Did you see the floor?


----------



## Ramsgatonian (Jan 6, 2013)

Great! I love the 'phones!


----------



## skankypants (Jan 6, 2013)

The model of the chapel still on the window ledge upstairs?was there a week before yourself...still a good mooch about even now...


----------



## perjury saint (Jan 6, 2013)

UE-OMJ said:


> Did you see the floor?



*Ha! Its like a big trash sponge eh!! It was almost impossible takin pix downstairs, couldnt keep me tripod still... *


----------



## perjury saint (Jan 6, 2013)

skankypants said:


> The model of the chapel still on the window ledge upstairs?was there a week before yourself...still a good mooch about even now...



*Yep, still there...*


----------



## UEP-Wales (Jan 6, 2013)

Great shots there PS! It's a cracking little place, although it's a shame that things are getting trashed there all the time... those cars are alot worse now I think! (Been quite a bit over the past few months)

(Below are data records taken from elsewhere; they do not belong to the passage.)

-- ==== Sys2Proof/Machine/Tympan.lean ====
section
/-! DEFINITION. Tympan: sources, servo and holdover, inputs and outputs, steps, the two-way exchange, asymmetry and the
span-transparent clock (R262 to R300). -/

namespace Sys2Proof.Machine

/-! ### Time and its frequency (R263, R264) -/

/-- The nominal INCR and its range. -/
def incrNominal : Nat := 0x2000000000
def incrMin : Nat := 137411465682
def incrMax : Nat := 137466441262

/-- The SEQ of the HDM time window advances (R294). -/
def Dev.windowSeq (d : Dev) : Dev := d.modTym fun x => { x with seq := (x.seq + 1) % pow2 32 }

/-- A new INCR waits for the next galley start, and the registers show it. -/
def Dev.setIncr (d : Dev) (v : Nat) : Dev :=
  (d.set64 Reg.TYM_INCR_LO.INCR_LO Reg.TYM_INCR_HI.INCR_HI 0 v).modTym fun x => { x with incrNext := some v }

/-- A log of changes, newest first, back to the value that was in force at moment `t`. -/
def keepSince (t : Nat) : List (Nat × Nat) → List (Nat × Nat)
  | [] => []
  | e :: rest => if e.1 ≤ t then [e] else e :: keepSince t rest

/-- The waiting INCR takes effect at a galley start; the values applied are kept for the mean of R271, which reaches back at most
3,610 s from the last exit from LOCKED. -/
def Dev.applyIncr (d : Dev) : Dev :=
  match d.tym.incrNext with
  | none => d
  | some v =>
    let back := d.tym.lockOut.getD d.now - sec 3610
    { d with incr := v, tym := { d.tym with incrNext := none, incrLog := (d.now, v) :: keepSince back d.tym.incrLog } }

/-- The fractional frequency of INCR in 2^-64. -/
def fracOfIncr (v : Nat) : Int := ((v : Int) - (incrNominal : Int)) * (pow2 27 : Int)

/-- A frequency offset in 2^-64 as 0.001 ppb. -/
def ppbOf (y : Int) : Int := y * 1000000000000 / (pow2 64 : Int)

/-! ### States and sources (R268, R269, R271) -/

/-- The source: 0 FREE, 1 EXT, 2 SPAN. -/
def Dev.src (d : Dev) : Nat := d.get Reg.TYM_CTRL.SRC 0
def Dev.tymState (d : Dev) : Nat := d.get Reg.TYM_STAT.STATE 0

/-- Is the selected source valid? -/
def Dev.srcValid (d : Dev) : Bool :=
  match d.src with
  | 1 => d.flag Reg.TYM_PPS_IN_STAT.PPS_OK 0
  | 2 => d.flag Reg.TYM_SPAN_STAT.VALID 0 && !d.flag Reg.TYM_STAT.ROLE_CONFLICT 0
  | _ => false

/-- The time-weighted sum of the INCR values applied from moment `a` to moment `b`, by the log of changes, newest first.
(Log 78: DEDUCED) -/
def incrArea (a : Nat) : Nat → List (Nat × Nat) → Nat
  | _, [] => 0
  | b, (t, v) :: rest => if b ≤ a then 0 else v * (b - max a (min t b)) + incrArea a (min t b) rest

/-- The mean INCR at which holdover freezes (R271): over AVG_S up to 10 s before the loss or up to the last exit from
LOCKED, within the locked time; the last INCR where less than 10 s of locked time lies before that. (Log 78: DEDUCED) -/
def Dev.holdoverIncr (d : Dev) : Nat :=
  let stop := match d.tym.lockOut with
    | some t => min t (d.now - sec 10)
    | none => d.now - sec 10
  let start := max d.tym.lockIn (stop - sec (d.get Reg.TYM_HOLD.AVG_S 0))
  let log := d.tym.incrLog ++ [(0, incrNominal)]
  if stop < d.tym.lockIn + sec 10 then d.tym.incrNext.getD d.incr else incrArea start stop log / (stop - start)

/-- The seconds spent in HOLDOVER since it was entered, and HOLD_S as it shows: those, or those of the last HOLDOVER (R271).
(Log 163: DESIGN CHOICE) -/
def Dev.holdSeconds (d : Dev) : Nat := capN 0xFFFFFFFF ((d.now - d.tym.holdAt) / sec 1)
def Dev.holdShown (d : Dev) : Nat := if d.tymState = 3 then d.holdSeconds else d.get Reg.TYM_HOLD_STAT.HOLD_S 0

/-- Tympan enters state `st`: `TYM:STATE` on a change; ACQUIRE takes the integral term from INCR; HOLDOVER freezes the
mean INCR (R269 to R271). -/
def Dev.enterTym (d : Dev) (st : Nat) : Dev :=
  let old := d.tymState
  if st = old then d
  else
    let d := if old = 2 then d.modTym fun x => { x with lockOut := some d.now } else d
    let d := if old = 3 then d.set Reg.TYM_HOLD_STAT.HOLD_S 0 d.holdSeconds else d
    let d := d.set Reg.TYM_STAT.STATE 0 st
    let d :=
      match st with
      | 1 => d.modTym fun x => { x with integ := fracOfIncr d.incr, lockRun := 0 }
      | 2 => d.modTym fun x => { x with everLocked := true, lockIn := d.now, lockOut := none }
      | 3 =>
        ((d.setIncr d.holdoverIncr).modTym fun x => { x with holdAt := d.now, holdSaid := false }).setS Reg.TYM_FREQ.PPB 0
          (ppbOf (fracOfIncr d.holdoverIncr))
      | _ => d
    (d.raise Ev.tymState 0 0 st).windowSeq

/-- The source's validity may have changed. (Log 77: DEDUCED) -/
def Dev.checkSource (d : Dev) : Dev :=
  let d := d.setB Reg.TYM_STAT.SRC_VALID 0 d.srcValid
  let st := d.tymState
  if d.srcValid then (if st = 0 ∨ st = 3 then d.enterTym 1 else d)
  else if st = 1 ∨ st = 2 then d.enterTym (if d.tym.everLocked then 3 else 0)
  else d

/-- Role conflict: both ends SPAN (R268). -/
def Dev.showRole (d : Dev) : Dev :=
  let both := d.src == 2 && d.get Reg.TYM_STAT.PEER_SRC 0 == 2 && d.tym.peerKnown
  if both = d.flag Reg.TYM_STAT.ROLE_CONFLICT 0 then d
  else (d.setB Reg.TYM_STAT.ROLE_CONFLICT 0 both).raise Ev.roleConflict 0 0 (b1 both)

/-- The role is judged anew, and the source's validity with it. -/
def Dev.checkRole (d : Dev) : Dev := d.showRole.checkSource

/-- A write of SRC took effect (R269): ACQUIRE for a valid source, else HOLDOVER from LOCKED and FREERUN otherwise; SRC 0
leaves FREERUN. `was` is the state before. (Log 77: DEDUCED) -/
def Dev.srcWritten (d : Dev) (was : Nat) : Dev :=
  let d := (d.modTym fun x => { x with everLocked := false, lockRun := 0, ppsNew := false }).windowSeq
  let d := d.showRole
  let d := d.setB Reg.TYM_STAT.SRC_VALID 0 d.srcValid
  if d.src = 0 then d.enterTym 0
  else if d.srcValid then
    (if was = 1 then (d.modTym fun x => { x with integ := fracOfIncr d.incr, lockRun := 0 }) else d).enterTym 1
  else d.enterTym (if was = 2 then 3 else 0)

/-- A write of `TYM_INCR_LO` applies it with the last INCR_HI (R295); a sum outside R264's range is rejected by the
caller. (Log 87: DEDUCED) -/
def Dev.incrWritten (d : Dev) : Dev :=
  let v := d.get64 Reg.TYM_INCR_LO.INCR_LO Reg.TYM_INCR_HI.INCR_HI 0
  (d.modTym fun x => { x with incrNext := some v }).setS Reg.TYM_FREQ.PPB 0 (ppbOf (fracOfIncr v))

/-! ### Steps (R275) -/

/-- The number of the galley in progress on the transmit grid. -/
def Dev.galleyNow (d : Dev) : Nat := d.galleys - 1

/-- A step by `delta` (2^-16 ns) is requested at galley `g`. -/
def Dev.requestStep (d : Dev) (g : Nat) (delta : Int) : Dev :=
  ((d.modTym fun x => { x with step := some ⟨g, delta⟩ }).setB Reg.TYM_STAT.STEP_PEND 0 true |>.setB Reg.TYM_ADJ_CMD.PEND 0 true).set
    Reg.TYM_STEP_GNUM.GNUM 0 g

/-- The first galley at which a step requested now can be made. -/
def Dev.stepGalley (d : Dev) : Nat := d.galleyNow + 4096

/-- The time in the ADJ registers, in 2^-16 ns. -/
def Dev.adjValue (d : Dev) : Int :=
  let s := d.get Reg.TYM_ADJ_SEC_LO.SEC_LO 0 + pow2 32 * d.get Reg.TYM_ADJ_SEC_HI.SEC_HI 0
  ((s * 1000000000 + d.get Reg.TYM_ADJ_NS.NS 0) * pow2 16 : Nat)

/-- The errors of a write of `TYM_ADJ_CMD`. -/
def Dev.adjErrs (d : Dev) (cmd : Nat) : List Err :=
  failIf (cmd == 3) .reserved ++ failIf (cmd != 0 && d.src != 0) .state ++
  failIf (cmd != 0 && d.tym.step.isSome) .busy

/-- An accepted SET or STEP (R275, R297). -/
def Dev.adjust (d : Dev) (cmd : Nat) : Dev :=
  let g := d.stepGalley
  if cmd = 1 then d.requestStep g (d.adjValue - stamp (d.timeAt (d.galleyAt g)))
  else if cmd = 2 then d.requestStep g (if d.flag Reg.TYM_ADJ_SEC_HI.SIGN 0 then -d.adjValue else d.adjValue)
  else d

/-- Device time moved by `delta` 2^-16 ns; it never falls below 0. -/
def Dev.shiftTime (d : Dev) (delta : Int) : Dev :=
  { d with dt := ((d.dt : Int) + delta * (pow2 16 : Int)).toNat }

/-- What is stored of a carrier in own time moves with a step of own time: m_rx by Δ and m_tx by −Δ, as R280 forms them
(R282). (Log 90: DEDUCED) -/
def SpanCar.shift (c : SpanCar) (delta : Int) : SpanCar :=
  { c with
    txMarks := c.txMarks.map fun e => (e.1, e.2 + delta)
    txOpen := c.txOpen.map fun e => (e.1, e.2 + delta)
    rxMarks := c.rxMarks.map fun e => (e.1, e.2.map (· + delta))
    mrx := c.mrx.map fun e => (e.1 + delta, e.2 + delta)
    mtx := c.mtx.map fun e => (e.1 + delta, e.2 - delta) }

/-- A step of own time moves θ with it, the times stored of the exchange and of the skews, and what 1PPS_IN expects
(R272, R282). (Log 90: DEDUCED) -/
def Dev.shiftStored (d : Dev) (delta : Int) : Dev :=
  let d := d.over allLe fun n d => d.modCar n fun c => c.shift delta
  let d := d.modTym fun x =>
    { x with
      thetas := x.thetas.map fun e => (e.1 + delta, e.2 + delta)
      peer := x.peer.map fun p => { p with at_ := p.at_ + delta }
      tcalAt := x.tcalAt.map (· + delta)
      ppsExp := x.ppsExp.map (· + delta)
      ppsCap := x.ppsCap.map (· + delta)
      ppsPrev := x.ppsPrev.map (· + delta) }
  d.modFmx fun x => { x with balls := x.balls.map fun b => (b.1, b.2.1, b.2.2.map (· + delta * 65536)) }

/-- The step is made at the start of its galley: device time, STEP_EPOCH, `TYM:STEP` and the window's SEQ. A galley
start already recorded at that instant takes the new time. -/
def Dev.makeStep (d : Dev) : Dev :=
  match d.tym.step with
  | none => d
  | some r =>
    let d := d.until (d.galleyAt r.galley)
    let at_ := d.galleyAt r.galley == d.now && d.galleys == r.galley + 1
    let d := (d.shiftTime r.delta).shiftStored r.delta
    let moved (t : Nat) : Nat := ((t : Int) + r.delta * (pow2 16 : Int)).toNat
    let d := if at_ then
        { d with
          tgrid := moved d.tgrid
          grid := match d.grid with | (start, t, v) :: rest => (start, moved t, v) :: rest | [] => [] }
      else d
    let d := { d.modTym fun x => { x with step := none, secAt := secOf d.time, ppsNew := false } with chime := { d.chime with noticeAt := 0 } }
    let d := (d.setB Reg.TYM_STAT.STEP_PEND 0 false).setB Reg.TYM_ADJ_CMD.PEND 0 false
    let e := (d.get Reg.TYM_STAT.STEP_EPOCH 0 + 1) % 256
    ((d.set Reg.TYM_STAT.STEP_EPOCH 0 e).raise Ev.tymStep 0 0 e).windowSeq

/-! ### Line fits -/

/-- `a / b` rounded to the nearest, halves up. (Log 83: DESIGN CHOICE) -/
def divNear (a b : Int) : Int := (2 * a + b) / (2 * b)


/-- The value at `x` of the straight line fitted to points (R281); the mean where all points share one abscissa. -/
def lineFitAt (pts : List (Int × Int)) (x : Int) : Int :=
  match pts with
  | [] => 0
  | (x0, y0) :: _ =>
    let n : Int := pts.length
    let p := pts.map fun q => (q.1 - x0, q.2 - y0)
    let sx := p.foldl (fun a q => a + q.1) 0
    let sy := p.foldl (fun a q => a + q.2) 0
    let sxx := p.foldl (fun a q => a + q.1 * q.1) 0
    let sxy := p.foldl (fun a q => a + q.1 * q.2) 0
    let den := n * sxx - sx * sx
    if den = 0 then y0 + sy / n
    else y0 + (sy * den + (n * sxy - sx * sy) * (n * (x - x0) - sx)) / (n * den)

/-- The slope of that line, as numerator and denominator. -/
def lineSlope (pts : List (Int × Int)) : Int × Int :=
  match pts with
  | [] => (0, 1)
  | (x0, y0) :: _ =>
    let n : Int := pts.length
    let p := pts.map fun q => (q.1 - x0, q.2 - y0)
    let sx := p.foldl (fun a q => a + q.1) 0
    let sy := p.foldl (fun a q => a + q.2) 0
    let sxx := p.foldl (fun a q => a + q.1 * q.1) 0
    let sxy := p.foldl (fun a q => a + q.1 * q.2) 0
    if n * sxx - sx * sx = 0 then (0, 1) else (n * sxy - sx * sy, n * sxx - sx * sx)

/-- θ predicted at a time (R281). -/
def Dev.thetaAt (d : Dev) (t : Int) : Int := lineFitAt d.tym.thetas t

/-! ### The servo (R270) -/

/-- π as 314159265358979323846 / 10^20. (Log 76: DESIGN CHOICE) -/
def pi20 : Int := 314159265358979323846

/-- The integral increment ki·x·T and the proportional term kp·x in 2^-64, for BW in 10 mHz, the offset in 2^-16 ns and T
in tenths of a second. (Log 76: DESIGN CHOICE) -/
def kiTerm (bw x tenths : Int) : Int :=
  4 * pi20 * pi20 * bw * bw * x * (pow2 48 : Int) * tenths / (10 ^ 40 * 10 ^ 4 * 10 ^ 9 * 10)
def kpTerm (bw x : Int) : Int := 28 * pi20 * bw * x * (pow2 48 : Int) / (10 ^ 20 * 10 ^ 3 * 10 ^ 9)

/-- One slew of the servo with offset `x` (2^-16 ns). (Log 76: DESIGN CHOICE) -/
def Dev.slew (d : Dev) (x tenths : Int) : Dev :=
  let bw : Int := d.get Reg.TYM_SERVO.BW 0
  let lim : Int := (d.get Reg.TYM_SERVO.SLEW_PPM 0 : Int) * (pow2 64 : Int) / 1000000
  let useF10 := d.src == 1 && d.flag Reg.TYM_EXT_CTRL.F10_EN 0 && d.flag Reg.TYM_PPS_IN_STAT.F10_OK 0
  let i := if useF10 then clampI (-lim) lim (-(d.tym.f10.getD 0 * (pow2 64 : Int) / 1000000000000))
    else clampI (-lim) lim (d.tym.integ - kiTerm bw x tenths)
  let y := clampI (-lim) lim (i - kpTerm bw x)
  let incr := clampI incrMin incrMax ((incrNominal : Int) + (y + (pow2 26 : Int)) / (pow2 27 : Int))
  ((d.modTym fun z => { z with integ := i }).setIncr incr.toNat).setS Reg.TYM_FREQ.PPB 0 (ppbOf y)

/-- The offset of device time from the source now, in 2^-16 ns: under EXT that of the last accepted edge (R270). -/
def Dev.servoOffset (d : Dev) : Int :=
  if d.src = 1 then
    let t := (d.tym.ppsCap.getD 0) - ofPs (d.get Reg.TYM_PPS_IN_DLY.PS 0)
    let s : Int := 1000000000 * (pow2 16 : Int)
    t - (t + s / 2) / s * s
  else d.thetaAt d.stampNow

/-- May the servo update (R270): in ACQUIRE or LOCKED, with no step pending, and under EXT with an edge accepted since the last
update? -/
def Dev.servoReady (d : Dev) : Bool :=
  (d.tymState == 1 || d.tymState == 2) && d.tym.step.isNone && ((d.src == 1 && d.tym.ppsNew) || d.src == 2)

/-- One servo update (R269, R270). -/
def Dev.servo (d : Dev) : Dev :=
  if d.servoReady then
    let x := d.servoOffset
    let d := d.modTym fun z => { z with ppsNew := false }
    let d := d.setS Reg.TYM_OFS.PS 0 (clampI (-2147483648) 2147483647 (toPs x))
    if (d.get Reg.TYM_SERVO.STEP_NS 0 : Int) * 65536 < x.natAbs then
      ((d.requestStep d.stepGalley (-x)).modTym fun z => { z with lockRun := 0 }).enterTym 1
    else
      let d := d.slew x (if d.src = 1 then 10 else 1)
      let near := decide (x.natAbs * 125 ≤ d.get Reg.TYM_LOCK.LOCK_PS 0 * 8192)
      let run := if near then d.tym.lockRun + 1 else 0
      let d := d.modTym fun z => { z with lockRun := run }
      if d.tymState = 1 ∧ 16 ≤ run then d.enterTym 2 else d
  else d

/-- HOLD_S reaches the limit, once in a HOLDOVER (R271). (Log 163: DESIGN CHOICE) -/
def Dev.holdExpired (d : Dev) : Dev :=
  if d.tymState == 3 && !d.tym.holdSaid then
    ((d.until (d.tym.holdAt + sec (60 * d.get Reg.TYM_HOLD.LIMIT_MIN 0))).modTym fun x => { x with holdSaid := true }).raise
      Ev.holdExpired 0 0 0
  else d

/-! ### Inputs (R272, R273) -/

/-- One second and the window of 1 µs, in 2^-16 ns. -/
def second16 : Int := 1000000000 * 65536
def window16 : Int := 1000 * 65536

Cheers for posting them up dude!


----------



## shot_in_the_dark (Jan 6, 2013)

lovely shots, looks like a great mooch


----------



## Lucky Pants (Jan 6, 2013)

Great pictures, real hard to get pictures in this place .


----------



## Ratters (Jan 6, 2013)

Nice one 

I never bothered taking any photos inside the house when I went.


----------



## explorer101 (Jan 6, 2013)

looking forward to this little fella soon, great pics  

L x


----------



## flyboys90 (Jan 7, 2013)

So much to see,thanks for sharing.


----------



## jerm IX (Jan 7, 2013)

Loved this. I'm a sucker for a hoarder house.


----------



## Pen15 (Jan 7, 2013)

Nice images, looks an interesting site.


----------